theorem ofInt_exactDifference (a b : Word) : BitVec.ofInt 16 (exactDifference a b) = a - b := by
  have hexact : exactDifference a b + b.toNat = a.toNat := Int.sub_add_cancel ..
  have hword := congrArg (BitVec.ofInt 16) hexact
  rw [BitVec.ofInt_add, ofInt_natCast_toNat, ofInt_natCast_toNat] at hword
  exact BitVec.eq_sub_iff_add_eq.mpr hword

/-! ## Writing an exact result (R120) -/

/-- The write of a sum completes, whether or not it carries: the sum modulo 2^16 in `r` and nothing else changed. -/
theorem writeSum_completes {o : Host.Outcome State Fault Refusal} {s : State} {r : Reg} {a b : Word}
    (h : o = .next (s.writeExact r (exactSum a b))) : ∃ t, o = .next t ∧ t.reg r = a + b ∧ OnlyRegsChanged [r] s t := by
  refine ⟨_, h, ?_, (registerWriteStoresModulo s r _).2⟩
  rw [State.reg_writeExact, if_pos rfl, ofInt_exactSum]

/-- The write of a difference completes, whether or not it borrows: the difference modulo 2^16 in `r` and nothing else
changed. -/
theorem writeDifference_completes {o : Host.Outcome State Fault Refusal} {s : State} {r : Reg} {a b : Word}
    (h : o = .next (s.writeExact r (exactDifference a b))) :
    ∃ t, o = .next t ∧ t.reg r = a - b ∧ OnlyRegsChanged [r] s t := by
  refine ⟨_, h, ?_, (registerWriteStoresModulo s r _).2⟩
  rw [State.reg_writeExact, if_pos rfl, ofInt_exactDifference]

/-- The write of a product completes: its low 16 bits in `r` and nothing else changed. -/
theorem writeProduct_completes {o : Host.Outcome State Fault Refusal} {s : State} {r : Reg} {a b : Word}
    (h : o = .next (s.writeExact r (exactProduct a b))) :
    ∃ t, o = .next t ∧ (t.reg r).toNat = a.toNat * b.toNat % 65536 ∧ OnlyRegsChanged [r] s t := by
  obtain ⟨hvalue, hframe⟩ := registerWriteStoresModulo s r (exactProduct a b)
  rw [exactProduct] at hvalue
  exact ⟨_, h, mod_cast hvalue, hframe⟩

/-! ## The statements -/

/-- Settles O30: each form writes the sum of its operands, in its own order. -/
theorem addIntoAcc : Obligations.AddIntoAcc := by
  refine ⟨operandFetchFaults _, operandFetchFaults _, operandFetchFaults _, fun s ra rb => ⟨rfl, ?registers⟩,
    fun s lit r => ⟨rfl, rfl, ?literalFirst, ?registerFirst⟩⟩
  case registers => exact writeSum_completes (exec_addRegReg ra rb s)
  case literalFirst => exact writeSum_completes (exec_addLitReg lit r s)
  case registerFirst => exact writeSum_completes (exec_addRegLit r lit s)

/-- Settles O31: each form writes a difference; in the two literal forms the operand encoded second is the minuend. -/
theorem subtractIntoAcc : Obligations.SubtractIntoAcc := by
  refine ⟨operandFetchFaults _, operandFetchFaults _, operandFetchFaults _, fun s ra rb => ⟨rfl, ?registers⟩,
    fun s lit r => ⟨rfl, rfl, ?registerMinusLiteral, ?literalMinusRegister⟩⟩
  case registers => exact writeDifference_completes (exec_subRegReg ra rb s)
  case registerMinusLiteral => exact writeDifference_completes (exec_subLitReg lit r s)
  case literalMinusRegister => exact writeDifference_completes (exec_subRegLit r lit s)

/-- Settles O32: each form writes the product of its operands, of which a register holds the low half. -/
theorem multiplyIntoAcc : Obligations.MultiplyIntoAcc := by
  refine ⟨operandFetchFaults _, operandFetchFaults _, operandFetchFaults _, fun s ra rb => ⟨rfl, ?registers⟩,
    fun s lit r => ⟨rfl, rfl, ?literalFirst, ?registerFirst⟩⟩
  case registers => exact writeProduct_completes (exec_mulRegReg ra rb s)
  case literalFirst => exact writeProduct_completes (exec_mulLitReg lit r s)
  case registerFirst => exact writeProduct_completes (exec_mulRegLit r lit s)

/-- Settles O33: both are a sum or a difference with 1, written to the register it was read from. -/
theorem incrementAndDecrementInPlace : Obligations.IncrementAndDecrementInPlace := by
  refine ⟨operandFetchFaults _, operandFetchFaults _, fun s r => ⟨rfl, rfl, ?increment, ?decrement⟩⟩
  case increment => exact writeSum_completes (exec_incReg r s)
  case decrement => exact writeDifference_completes (exec_decReg r s)

end Sys2Proof.Machine
end

section
/-! The shift and logic instructions (42_logic_shift.md R140 to R151): each form as the word that it writes, the shift
law of R140 in numbers, and the statements about the four shifts and the seven logic forms. -/

namespace Sys2Proof.Machine

/-! ## The meaning of each form (R141 to R151) -/

theorem exec_lsfRegLit (r : Reg) (lit8 : Byte) (s : State) :
    exec (.lsfRegLit r lit8) s = .next (s.setReg r (shl (s.reg r) (shiftAmount s.config lit8.toNat))) := rfl

theorem exec_lsfRegReg (ra rb : Reg) (s : State) :
    exec (.lsfRegReg ra rb) s = .next (s.setReg ra (shl (s.reg ra) (shiftAmount s.config (s.reg rb).toNat))) := rfl

theorem exec_rsfRegLit (r : Reg) (lit8 : Byte) (s : State) :
    exec (.rsfRegLit r lit8) s = .next (s.setReg r (shr (s.reg r) (shiftAmount s.config lit8.toNat))) := rfl

theorem exec_rsfRegReg (ra rb : Reg) (s : State) :
    exec (.rsfRegReg ra rb) s = .next (s.setReg ra (shr (s.reg ra) (shiftAmount s.config (s.reg rb).toNat))) := rfl

theorem exec_andRegLit (r : Reg) (lit : Word) (s : State) :
    exec (.andRegLit r lit) s = .next (s.setReg .acc (s.reg r &&& lit)) := rfl

theorem exec_andRegReg (ra rb : Reg) (s : State) :
    exec (.andRegReg ra rb) s = .next (s.setReg .acc (s.reg ra &&& s.reg rb)) := rfl

theorem exec_orRegLit (r : Reg) (lit : Word) (s : State) :
    exec (.orRegLit r lit) s = .next (s.setReg .acc (s.reg r ||| lit)) := rfl

theorem exec_orRegReg (ra rb : Reg) (s : State) :
    exec (.orRegReg ra rb) s = .next (s.setReg .acc (s.reg ra ||| s.reg rb)) := rfl

theorem exec_xorRegLit (r : Reg) (lit : Word) (s : State) :
    exec (.xorRegLit r lit) s = .next (s.setReg .acc (s.reg r ^^^ lit)) := rfl

theorem exec_xorRegReg (ra rb : Reg) (s : State) :
    exec (.xorRegReg ra rb) s = .next (s.setReg .acc (s.reg ra ^^^ s.reg rb)) := rfl

theorem exec_not (r : Reg) (s : State) : exec (.not r) s = .next (s.setReg .acc (~~~(s.reg r))) := rfl

/-! ## The shift law (R140) -/

theorem shiftAmount_unreduced {c : Config} (amount : Nat) (h : c.readings.shiftMod32 = false) :
    shiftAmount c amount = amount := by
  rw [shiftAmount, h, if_neg Bool.false_ne_true]

/-- A left shift multiplies by a power of 2, modulo 2^16, up to amount 15. -/
theorem toNat_shl (v : Word) (amount : Nat) :
    (shl v amount).toNat = if amount ≤ 15 then v.toNat * 2 ^ amount % 65536 else 0 := by
  unfold shl
  split
  · rw [BitVec.toNat_ofNat, Nat.shiftLeft_eq]
  · rfl

/-- A right shift divides by a power of 2 up to amount 15; the quotient fits a word, so that nothing wraps. -/
theorem toNat_shr (v : Word) (amount : Nat) :
    (shr v amount).toNat = if amount ≤ 15 then v.toNat / 2 ^ amount else 0 := by
  unfold shr
  split
  · have hfits : v.toNat / 2 ^ amount < 2 ^ 16 := (Nat.div_le_self ..).trans_lt v.isLt
    rw [BitVec.toNat_ofNat, Nat.shiftRight_eq_div_pow, Nat.mod_eq_of_lt hfits]
  · rfl

/-! ## Writing a shifted word and writing a word bit by bit -/

/-- A left shift in place completes, whatever amount `n` the configuration's reading makes of the operand. -/
theorem shiftLeft_completes {o : Host.Outcome State Fault Refusal} {s : State} {r : Reg} {amount n : Nat}
    (hamount : shiftAmount s.config amount = n)
    (h : o = .next (s.setReg r (shl (s.reg r) (shiftAmount s.config amount)))) :
    ∃ t, o = .next t ∧ (t.reg r).toNat = (if n ≤ 15 then (s.reg r).toNat * 2 ^ n % 65536 else 0) ∧
      OnlyRegsChanged [r] s t := by
  refine ⟨_, h, ?_, onlyRegsChanged_setReg s r _⟩
  rw [State.reg_setReg, if_pos rfl, hamount, toNat_shl]

/-- A right shift in place completes, whatever amount `n` the configuration's reading makes of the operand. -/
theorem shiftRight_completes {o : Host.Outcome State Fault Refusal} {s : State} {r : Reg} {amount n : Nat}
    (hamount : shiftAmount s.config amount = n)
    (h : o = .next (s.setReg r (shr (s.reg r) (shiftAmount s.config amount)))) :
    ∃ t, o = .next t ∧ (t.reg r).toNat = (if n ≤ 15 then (s.reg r).toNat / 2 ^ n else 0) ∧
      OnlyRegsChanged [r] s t := by
  refine ⟨_, h, ?_, onlyRegsChanged_setReg s r _⟩
  rw [State.reg_setReg, if_pos rfl, hamount, toNat_shr]

/-- The write of a word whose bits are known completes: those bits in `r` and nothing else changed. -/
theorem writeBits_completes {o : Host.Outcome State Fault Refusal} {s : State} {r : Reg} {v : Word} {bit : Nat → Bool}
    (hbits : ∀ k, k < 16 → v.getLsbD k = bit k) (h : o = .next (s.setReg r v)) :
    ∃ t, o = .next t ∧ OnlyRegsChanged [r] s t ∧ ∀ k, k < 16 → (t.reg r).getLsbD k = bit k := by
  refine ⟨_, h, onlyRegsChanged_setReg s r v, fun k hk => ?_⟩
  rw [State.reg_setReg, if_pos rfl, hbits k hk]

/-- Below its width a complement has the negated bit; past its width `getLsbD` reads `false` of both. -/
theorem getLsbD_not_inside {v : Word} {k : Nat} (hk : k < 16) : (~~~v).getLsbD k = !v.getLsbD k := by
  rw [BitVec.getLsbD_not, decide_eq_true hk, Bool.true_and]

/-! ## The statements -/

/-- Settles O34: each form shifts the register it writes, by an amount that the rule's reading leaves unreduced. -/
theorem shiftInPlace : Obligations.ShiftInPlace := by
  refine ⟨operandFetchFaults _, operandFetchFaults _, operandFetchFaults _, operandFetchFaults _,
    fun s r amount hreading => ⟨rfl, rfl, ?leftByLiteral, ?rightByLiteral⟩,
    fun s ra rb hreading => ⟨rfl, rfl, ?leftByRegister, ?rightByRegister⟩⟩
  case leftByLiteral => exact shiftLeft_completes (shiftAmount_unreduced _ hreading) (exec_lsfRegLit r amount s)
  case rightByLiteral => exact shiftRight_completes (shiftAmount_unreduced _ hreading) (exec_rsfRegLit r amount s)
  case leftByRegister => exact shiftLeft_completes (shiftAmount_unreduced _ hreading) (exec_lsfRegReg ra rb s)
  case rightByRegister => exact shiftRight_completes (shiftAmount_unreduced _ hreading) (exec_rsfRegReg ra rb s)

→ Required action:
Search the entries for the string "registerMinusLiteral" and copy each line where it occurs.

→ Solution for this problem:
    fun s lit r => ⟨rfl, rfl, ?registerMinusLiteral, ?literalMinusRegister⟩⟩
  case registerMinusLiteral => exact writeDifference_completes (exec_subLitReg lit r s)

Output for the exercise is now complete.